WORK INSTRUCTION: When you reach the line containing "def modChan (T" in the entries below, start writing out each line exactly, and stop after the line containing "yet (R310). -/".

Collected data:
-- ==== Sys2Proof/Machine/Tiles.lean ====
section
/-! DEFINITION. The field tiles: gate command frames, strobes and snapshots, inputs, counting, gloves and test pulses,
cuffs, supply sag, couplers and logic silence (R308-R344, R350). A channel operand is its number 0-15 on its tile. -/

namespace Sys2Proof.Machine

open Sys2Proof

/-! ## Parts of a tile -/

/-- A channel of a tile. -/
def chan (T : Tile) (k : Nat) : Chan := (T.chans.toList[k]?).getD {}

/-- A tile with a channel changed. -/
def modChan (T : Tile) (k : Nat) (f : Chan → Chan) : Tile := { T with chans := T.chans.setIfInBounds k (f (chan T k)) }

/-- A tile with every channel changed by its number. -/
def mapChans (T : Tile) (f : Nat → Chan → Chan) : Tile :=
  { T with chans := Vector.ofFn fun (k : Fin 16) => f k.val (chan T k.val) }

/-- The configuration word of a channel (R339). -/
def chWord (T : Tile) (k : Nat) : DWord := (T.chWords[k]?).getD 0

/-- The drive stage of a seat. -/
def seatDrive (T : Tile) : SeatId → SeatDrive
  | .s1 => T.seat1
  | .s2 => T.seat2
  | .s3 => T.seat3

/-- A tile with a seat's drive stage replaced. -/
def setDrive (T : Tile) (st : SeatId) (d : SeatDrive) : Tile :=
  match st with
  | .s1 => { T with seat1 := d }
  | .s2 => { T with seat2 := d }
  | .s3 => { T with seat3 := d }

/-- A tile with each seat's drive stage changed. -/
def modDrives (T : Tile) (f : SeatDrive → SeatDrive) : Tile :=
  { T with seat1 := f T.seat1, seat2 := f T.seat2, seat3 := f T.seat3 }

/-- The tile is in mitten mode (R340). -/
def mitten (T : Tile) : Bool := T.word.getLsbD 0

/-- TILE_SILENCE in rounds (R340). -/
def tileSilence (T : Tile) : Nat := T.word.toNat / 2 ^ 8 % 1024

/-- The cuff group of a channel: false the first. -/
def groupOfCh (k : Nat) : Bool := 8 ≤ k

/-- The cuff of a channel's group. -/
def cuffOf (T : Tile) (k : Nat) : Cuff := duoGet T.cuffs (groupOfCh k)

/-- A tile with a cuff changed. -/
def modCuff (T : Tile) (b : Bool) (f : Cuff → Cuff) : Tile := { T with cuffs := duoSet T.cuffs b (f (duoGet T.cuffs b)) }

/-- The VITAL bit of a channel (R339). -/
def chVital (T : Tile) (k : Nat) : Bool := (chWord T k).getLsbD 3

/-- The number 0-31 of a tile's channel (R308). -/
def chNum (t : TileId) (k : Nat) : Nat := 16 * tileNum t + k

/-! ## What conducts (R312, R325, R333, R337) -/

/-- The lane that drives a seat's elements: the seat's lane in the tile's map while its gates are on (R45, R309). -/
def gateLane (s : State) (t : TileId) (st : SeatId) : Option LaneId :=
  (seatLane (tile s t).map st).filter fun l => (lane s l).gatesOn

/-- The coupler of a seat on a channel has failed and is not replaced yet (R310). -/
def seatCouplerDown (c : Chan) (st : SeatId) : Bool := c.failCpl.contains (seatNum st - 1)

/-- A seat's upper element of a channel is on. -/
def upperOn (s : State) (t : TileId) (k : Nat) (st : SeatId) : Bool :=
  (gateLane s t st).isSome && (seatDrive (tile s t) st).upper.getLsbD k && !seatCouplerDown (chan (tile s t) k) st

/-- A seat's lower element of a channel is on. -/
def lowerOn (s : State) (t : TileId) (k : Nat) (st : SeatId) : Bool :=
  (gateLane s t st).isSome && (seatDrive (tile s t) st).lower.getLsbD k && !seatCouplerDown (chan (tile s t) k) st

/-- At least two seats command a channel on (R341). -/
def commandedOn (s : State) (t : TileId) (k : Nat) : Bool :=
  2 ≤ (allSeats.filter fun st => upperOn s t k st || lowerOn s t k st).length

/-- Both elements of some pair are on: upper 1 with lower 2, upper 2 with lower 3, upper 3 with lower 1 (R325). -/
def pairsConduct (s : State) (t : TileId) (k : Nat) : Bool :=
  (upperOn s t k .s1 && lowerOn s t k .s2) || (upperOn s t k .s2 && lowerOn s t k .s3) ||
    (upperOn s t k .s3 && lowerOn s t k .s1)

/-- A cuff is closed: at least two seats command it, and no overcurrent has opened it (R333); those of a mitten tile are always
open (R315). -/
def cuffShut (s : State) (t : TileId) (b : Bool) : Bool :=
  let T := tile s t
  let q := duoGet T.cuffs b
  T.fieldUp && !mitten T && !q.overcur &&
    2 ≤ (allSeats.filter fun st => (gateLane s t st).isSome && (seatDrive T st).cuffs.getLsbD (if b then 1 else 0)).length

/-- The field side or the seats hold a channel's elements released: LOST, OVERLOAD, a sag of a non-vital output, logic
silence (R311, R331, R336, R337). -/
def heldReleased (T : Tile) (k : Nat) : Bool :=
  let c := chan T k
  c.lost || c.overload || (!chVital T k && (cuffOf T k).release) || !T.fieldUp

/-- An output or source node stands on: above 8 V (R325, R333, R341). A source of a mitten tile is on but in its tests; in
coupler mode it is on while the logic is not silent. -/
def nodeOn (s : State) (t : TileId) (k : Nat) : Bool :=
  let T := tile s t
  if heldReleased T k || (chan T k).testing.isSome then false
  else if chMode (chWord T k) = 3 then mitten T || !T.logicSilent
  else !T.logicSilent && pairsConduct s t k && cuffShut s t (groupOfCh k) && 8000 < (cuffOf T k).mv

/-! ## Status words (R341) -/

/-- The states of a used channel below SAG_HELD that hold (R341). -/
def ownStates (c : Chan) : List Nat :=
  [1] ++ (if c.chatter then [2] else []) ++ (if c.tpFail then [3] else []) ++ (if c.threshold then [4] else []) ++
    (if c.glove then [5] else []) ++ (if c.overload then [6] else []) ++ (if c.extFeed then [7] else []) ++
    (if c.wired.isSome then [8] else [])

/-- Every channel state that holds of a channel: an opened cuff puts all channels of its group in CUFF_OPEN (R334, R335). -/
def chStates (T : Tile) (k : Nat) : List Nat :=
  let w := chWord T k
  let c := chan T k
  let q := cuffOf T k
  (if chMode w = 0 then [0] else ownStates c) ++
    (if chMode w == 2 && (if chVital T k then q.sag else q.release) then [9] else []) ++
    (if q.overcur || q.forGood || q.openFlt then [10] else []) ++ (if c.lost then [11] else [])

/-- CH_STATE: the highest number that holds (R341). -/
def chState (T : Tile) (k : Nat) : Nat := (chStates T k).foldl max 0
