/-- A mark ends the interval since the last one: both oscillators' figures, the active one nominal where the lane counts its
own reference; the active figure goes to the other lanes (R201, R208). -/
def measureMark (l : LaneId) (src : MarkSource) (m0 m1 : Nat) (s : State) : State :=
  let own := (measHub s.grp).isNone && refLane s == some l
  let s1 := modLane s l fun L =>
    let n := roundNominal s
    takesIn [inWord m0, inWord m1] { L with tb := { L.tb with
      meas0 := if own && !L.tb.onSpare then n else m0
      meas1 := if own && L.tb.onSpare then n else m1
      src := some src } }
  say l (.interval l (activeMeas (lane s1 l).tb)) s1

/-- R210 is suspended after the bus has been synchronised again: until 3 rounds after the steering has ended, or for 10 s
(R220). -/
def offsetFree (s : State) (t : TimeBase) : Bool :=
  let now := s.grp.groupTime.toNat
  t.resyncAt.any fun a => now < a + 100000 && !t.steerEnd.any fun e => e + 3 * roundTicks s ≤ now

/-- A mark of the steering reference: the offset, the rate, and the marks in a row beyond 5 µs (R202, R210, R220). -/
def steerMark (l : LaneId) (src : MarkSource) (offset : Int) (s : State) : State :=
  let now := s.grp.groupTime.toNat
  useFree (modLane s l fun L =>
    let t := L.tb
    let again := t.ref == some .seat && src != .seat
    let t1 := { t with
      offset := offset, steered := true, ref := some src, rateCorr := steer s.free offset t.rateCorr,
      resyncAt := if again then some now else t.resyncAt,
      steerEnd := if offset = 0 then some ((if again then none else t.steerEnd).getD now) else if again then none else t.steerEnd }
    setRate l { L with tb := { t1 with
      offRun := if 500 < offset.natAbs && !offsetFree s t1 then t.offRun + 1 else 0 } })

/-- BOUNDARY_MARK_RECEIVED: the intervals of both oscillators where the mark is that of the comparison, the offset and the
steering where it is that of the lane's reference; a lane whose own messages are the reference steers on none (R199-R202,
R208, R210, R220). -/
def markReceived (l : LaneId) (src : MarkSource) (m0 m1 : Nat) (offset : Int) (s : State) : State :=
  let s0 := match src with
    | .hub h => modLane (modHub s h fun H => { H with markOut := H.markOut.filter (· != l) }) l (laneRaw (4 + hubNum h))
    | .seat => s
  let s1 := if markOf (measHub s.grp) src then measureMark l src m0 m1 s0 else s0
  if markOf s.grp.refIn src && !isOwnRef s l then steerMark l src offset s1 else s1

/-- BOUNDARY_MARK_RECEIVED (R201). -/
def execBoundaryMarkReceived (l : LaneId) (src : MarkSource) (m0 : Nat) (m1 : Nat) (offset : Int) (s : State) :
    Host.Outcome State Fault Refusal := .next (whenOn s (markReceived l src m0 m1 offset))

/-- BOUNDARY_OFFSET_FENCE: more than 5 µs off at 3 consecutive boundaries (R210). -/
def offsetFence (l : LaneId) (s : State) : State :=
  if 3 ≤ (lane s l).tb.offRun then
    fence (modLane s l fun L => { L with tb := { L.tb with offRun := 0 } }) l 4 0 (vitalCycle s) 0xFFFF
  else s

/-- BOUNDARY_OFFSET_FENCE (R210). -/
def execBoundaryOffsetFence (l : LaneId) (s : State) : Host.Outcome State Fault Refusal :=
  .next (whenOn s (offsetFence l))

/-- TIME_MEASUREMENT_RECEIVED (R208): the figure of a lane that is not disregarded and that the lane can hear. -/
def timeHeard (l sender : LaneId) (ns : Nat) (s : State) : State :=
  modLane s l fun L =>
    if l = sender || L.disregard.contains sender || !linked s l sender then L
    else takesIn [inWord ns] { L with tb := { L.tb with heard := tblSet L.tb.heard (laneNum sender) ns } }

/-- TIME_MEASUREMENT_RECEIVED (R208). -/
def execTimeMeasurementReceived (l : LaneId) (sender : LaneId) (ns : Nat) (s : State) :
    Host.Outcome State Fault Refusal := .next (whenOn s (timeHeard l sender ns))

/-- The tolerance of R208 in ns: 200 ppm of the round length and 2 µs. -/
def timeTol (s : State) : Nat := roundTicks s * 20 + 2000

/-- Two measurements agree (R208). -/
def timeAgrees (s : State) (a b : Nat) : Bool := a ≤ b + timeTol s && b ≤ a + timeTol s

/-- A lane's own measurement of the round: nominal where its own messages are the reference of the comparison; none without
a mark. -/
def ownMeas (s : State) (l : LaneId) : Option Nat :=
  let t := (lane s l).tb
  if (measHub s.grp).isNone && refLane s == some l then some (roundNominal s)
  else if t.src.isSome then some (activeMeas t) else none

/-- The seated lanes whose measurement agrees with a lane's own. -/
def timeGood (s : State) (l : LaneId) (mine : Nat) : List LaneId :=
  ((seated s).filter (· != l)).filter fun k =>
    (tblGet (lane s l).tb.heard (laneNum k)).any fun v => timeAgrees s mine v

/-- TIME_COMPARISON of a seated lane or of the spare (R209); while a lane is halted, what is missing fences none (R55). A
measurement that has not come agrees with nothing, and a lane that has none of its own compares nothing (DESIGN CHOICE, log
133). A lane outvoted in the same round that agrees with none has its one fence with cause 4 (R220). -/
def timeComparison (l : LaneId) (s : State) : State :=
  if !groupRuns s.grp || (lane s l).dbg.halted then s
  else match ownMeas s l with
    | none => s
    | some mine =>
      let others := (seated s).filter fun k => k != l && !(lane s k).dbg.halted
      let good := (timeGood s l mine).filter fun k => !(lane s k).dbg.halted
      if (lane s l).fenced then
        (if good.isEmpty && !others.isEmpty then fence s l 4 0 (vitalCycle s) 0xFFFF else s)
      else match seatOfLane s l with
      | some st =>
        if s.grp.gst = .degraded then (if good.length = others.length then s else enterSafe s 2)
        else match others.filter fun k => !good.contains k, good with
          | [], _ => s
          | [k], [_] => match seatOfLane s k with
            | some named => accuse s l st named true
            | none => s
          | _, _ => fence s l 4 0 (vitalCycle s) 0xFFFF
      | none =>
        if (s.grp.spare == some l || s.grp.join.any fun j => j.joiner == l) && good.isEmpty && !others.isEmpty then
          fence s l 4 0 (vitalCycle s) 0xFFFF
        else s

RESPONSE TO THIS EXERCISE:
def modChan (T : Tile) (k : Nat) (f : Chan → Chan) : Tile := { T with chans := T.chans.setIfInBounds k (f (chan T k)) }

/-- A tile with every channel changed by its number. -/
def mapChans (T : Tile) (f : Nat → Chan → Chan) : Tile :=
  { T with chans := Vector.ofFn fun (k : Fin 16) => f k.val (chan T k.val) }

/-- The configuration word of a channel (R339). -/
def chWord (T : Tile) (k : Nat) : DWord := (T.chWords[k]?).getD 0

/-- The drive stage of a seat. -/
def seatDrive (T : Tile) : SeatId → SeatDrive
  | .s1 => T.seat1
  | .s2 => T.seat2
  | .s3 => T.seat3

/-- A tile with a seat's drive stage replaced. -/
def setDrive (T : Tile) (st : SeatId) (d : SeatDrive) : Tile :=
  match st with
  | .s1 => { T with seat1 := d }
  | .s2 => { T with seat2 := d }
  | .s3 => { T with seat3 := d }

/-- A tile with each seat's drive stage changed. -/
def modDrives (T : Tile) (f : SeatDrive → SeatDrive) : Tile :=
  { T with seat1 := f T.seat1, seat2 := f T.seat2, seat3 := f T.seat3 }

/-- The tile is in mitten mode (R340). -/
def mitten (T : Tile) : Bool := T.word.getLsbD 0

/-- TILE_SILENCE in rounds (R340). -/
def tileSilence (T : Tile) : Nat := T.word.toNat / 2 ^ 8 % 1024

/-- The cuff group of a channel: false the first. -/
def groupOfCh (k : Nat) : Bool := 8 ≤ k

/-- The cuff of a channel's group. -/
def cuffOf (T : Tile) (k : Nat) : Cuff := duoGet T.cuffs (groupOfCh k)

/-- A tile with a cuff changed. -/
def modCuff (T : Tile) (b : Bool) (f : Cuff → Cuff) : Tile := { T with cuffs := duoSet T.cuffs b (f (duoGet T.cuffs b)) }

/-- The VITAL bit of a channel (R339). -/
def chVital (T : Tile) (k : Nat) : Bool := (chWord T k).getLsbD 3

/-- The number 0-31 of a tile's channel (R308). -/
def chNum (t : TileId) (k : Nat) : Nat := 16 * tileNum t + k

/-! ## What conducts (R312, R325, R333, R337) -/

/-- The lane that drives a seat's elements: the seat's lane in the tile's map while its gates are on (R45, R309). -/
def gateLane (s : State) (t : TileId) (st : SeatId) : Option LaneId :=
  (seatLane (tile s t).map st).filter fun l => (lane s l).gatesOn

/-- The coupler of a seat on a channel has failed and is not replaced yet (R310). -/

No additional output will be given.